I was then asked if the group gave me blog topics. I said they do, I am not expected to use every one, but some are good topics and others are off of diabetes directly, but are of interest. If they are of enough interest and can be tied to diabetes, I often blog about them. I said this has been most helpful and sometimes I just use these as topics for emails to everyone. I said that occasionally I am even supplied with the full study when the member can write and ask for a digital copy. This is then passed to the members to read as well. I commented that some of the topics are used for our meetings. I said the one part of the program this evening was used in a previous meeting and that I had blogged about it. I said some of you may have read it and were wondering why it was included. We added material to keep us on topic and still get everything across. One hand was raised and he said that it was significantly different, but well presented. He commented that the comments by our members did add value. Tim said this is what we do in our meetings. He admitted that sometimes we go off topic, but if it adds value, we let it happen. If it does not, it is stopped and we stay on topic.
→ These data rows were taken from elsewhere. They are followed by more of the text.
-- ==== Sys2Proof/Tests/Slice0.lean ====
section
/-! SUPPORT. Tests of single steps on small states, the words of the spec's encodings, ill-formed terms that are refused, and for
every statement with hypotheses a state and operands that meet them. Expected values are the spec's own examples or worked from
its rules by hand. -/

set_option Elab.async false
open Sys2Proof Sys2Proof.Machine

namespace Sys2Proof.Tests

/-- Whether an instruction issues with nothing in its way, as an issue of which `p` holds. -/
def readyAt (s : State) (i : Instr) (p : Iss → Bool) : Bool :=
  match i.words with
  | none => false
  | some w =>
    match s.issuer (insOfWords w) with
    | none => false
    | some x => !s.unsettled x && decide (x.ins.check (s.bounds x) = none) && decide (s.badSource x = none) && p x
theorem issuer_ins {s : State} {i : Ins} {x : Iss} (h : s.issuer i = some x) : x.ins = i := by
  unfold State.issuer at h
  split at h
  · cases h
  · dsimp only at h
    split at h
    · cases h
    · cases h; rfl
theorem ready_of {s : State} {i : Instr} {P : Iss → Prop} [DecidablePred P] (h : readyAt s i (fun x => decide (P x)) = true) :
    ∃ x, Ready s i x ∧ P x := by
  unfold readyAt at h
  split at h
  · cases h
  · next w hw =>
    split at h
    · cases h
    · next x hx =>
      simp only [Bool.and_eq_true, Bool.not_eq_true', decide_eq_true_eq] at h
      obtain ⟨⟨⟨h1, h2⟩, h3⟩, h4⟩ := h
      have e := issuer_ins hx
      exact ⟨x, ⟨by rw [hw, e]; rfl, by rw [e]; exact hx, h1, h2, h3⟩, h4⟩

/-- The fields of a W64 word without a guard, S and E. -/
def op (d a b c m12 : Nat) : W64F :=
  { m12 := BitVec.ofNat 12 m12, c := BitVec.ofNat 9 c, b := BitVec.ofNat 9 b, a := BitVec.ofNat 9 a, d := BitVec.ofNat 9 d,
    gn := 0, g := 7, st := 0, e := 0 }
/-- The same under a false guard: p0 is 0 in every lane of `lab`. -/
def off (f : W64F) : W64F := { f with g := 0 }
/-- The fields of a W64I word without a guard, S and E. -/
def im (d mod7 imm : Nat) : W64IF :=
  { imm := BitVec.ofNat 32 imm, mod7 := BitVec.ofNat 7 mod7, d := BitVec.ofNat 9 d, gn := 0, g := 7, st := 0, e := 0 }
/-- A mapped name with one word for each lane. -/
def nm (phys : Nat) (v : Nat → Nat) : NameEnt :=
  { phys := phys, live := BitVec.allOnes 32, val := (List.range 32).map fun l => BitVec.ofNat 32 (v l) }
/-- One group of one block of context 0 runs in core 0, partition 0, all lanes bound at address 0, with virtual pages that map to
the physical addresses of the same number: v0 holds the lane, v1 to v3 hold 0, 256 times the lane and 2.0, v4 and v5 a pair of 256 times the lane; g0 holds 0x100. -/
def lab : State :=
  let s := State.reset.withFetchWord 16 0
  { s with
    ctxs := [(0, { valid := true, asid := 1 })]
    groups := [(0, { s.group 0 with
      names := [(0, nm 0 id), (1, nm 1 fun _ => 0), (2, nm 2 fun l => 256 * l), (3, nm 3 fun _ => 0x40000000), (4, nm 4 fun l => 256 * l), (5, nm 5 fun _ => 0)]
      g := 0x100 :: List.replicate 159 0, sys := { tvec := 0x2000 } })]
    blocks := [(0, { s.block 0 with spad := 16384 })]
    power := { svn := 0 }
    cores := [(0, { s.core 0 with utlb := [{ asid := 1, va := 0, bits := 30, pa := 0, x := true, w := true, rd := true }] })] }
/-- `lab` with its group changed. -/
def labG (f : Group → Group) : State := { lab with groups := [(0, f (lab.group 0))] }
/-- `lab` with its split in a trap handler. -/
def labH : State := labG fun g => { g with slots := { g.slot 0 with mode := .handler, active := BitVec.allOnes 32 } :: g.slots.drop 1 }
Their doctor then spoke and said this is why he wanted a meeting like this so show them why he hoped they could develop into a group like this. He said that this may be hard to beat, but he still had hope. He said that the amount of research we do as a group may not be possible. He then asked our group how many actively do research and 11 raised their hands. Rob said he did not do a lot of research, but did read quite a bit and still sent out emails about different articles and press releases. Brenda commented that she did not because of grandchildren, but that she was happy to be the recipient of information from the rest of us. She felt that what she learned in the meetings and received in emails, kept her loyal to the group. She continued that like had been said before, even missing a meeting, she still was kept in the loop by emails.

Tim said we would be happy to have one meeting with them and have them back again. He was the contact person. He would let them know when, after receiving their schedule. We concluded the meeting then.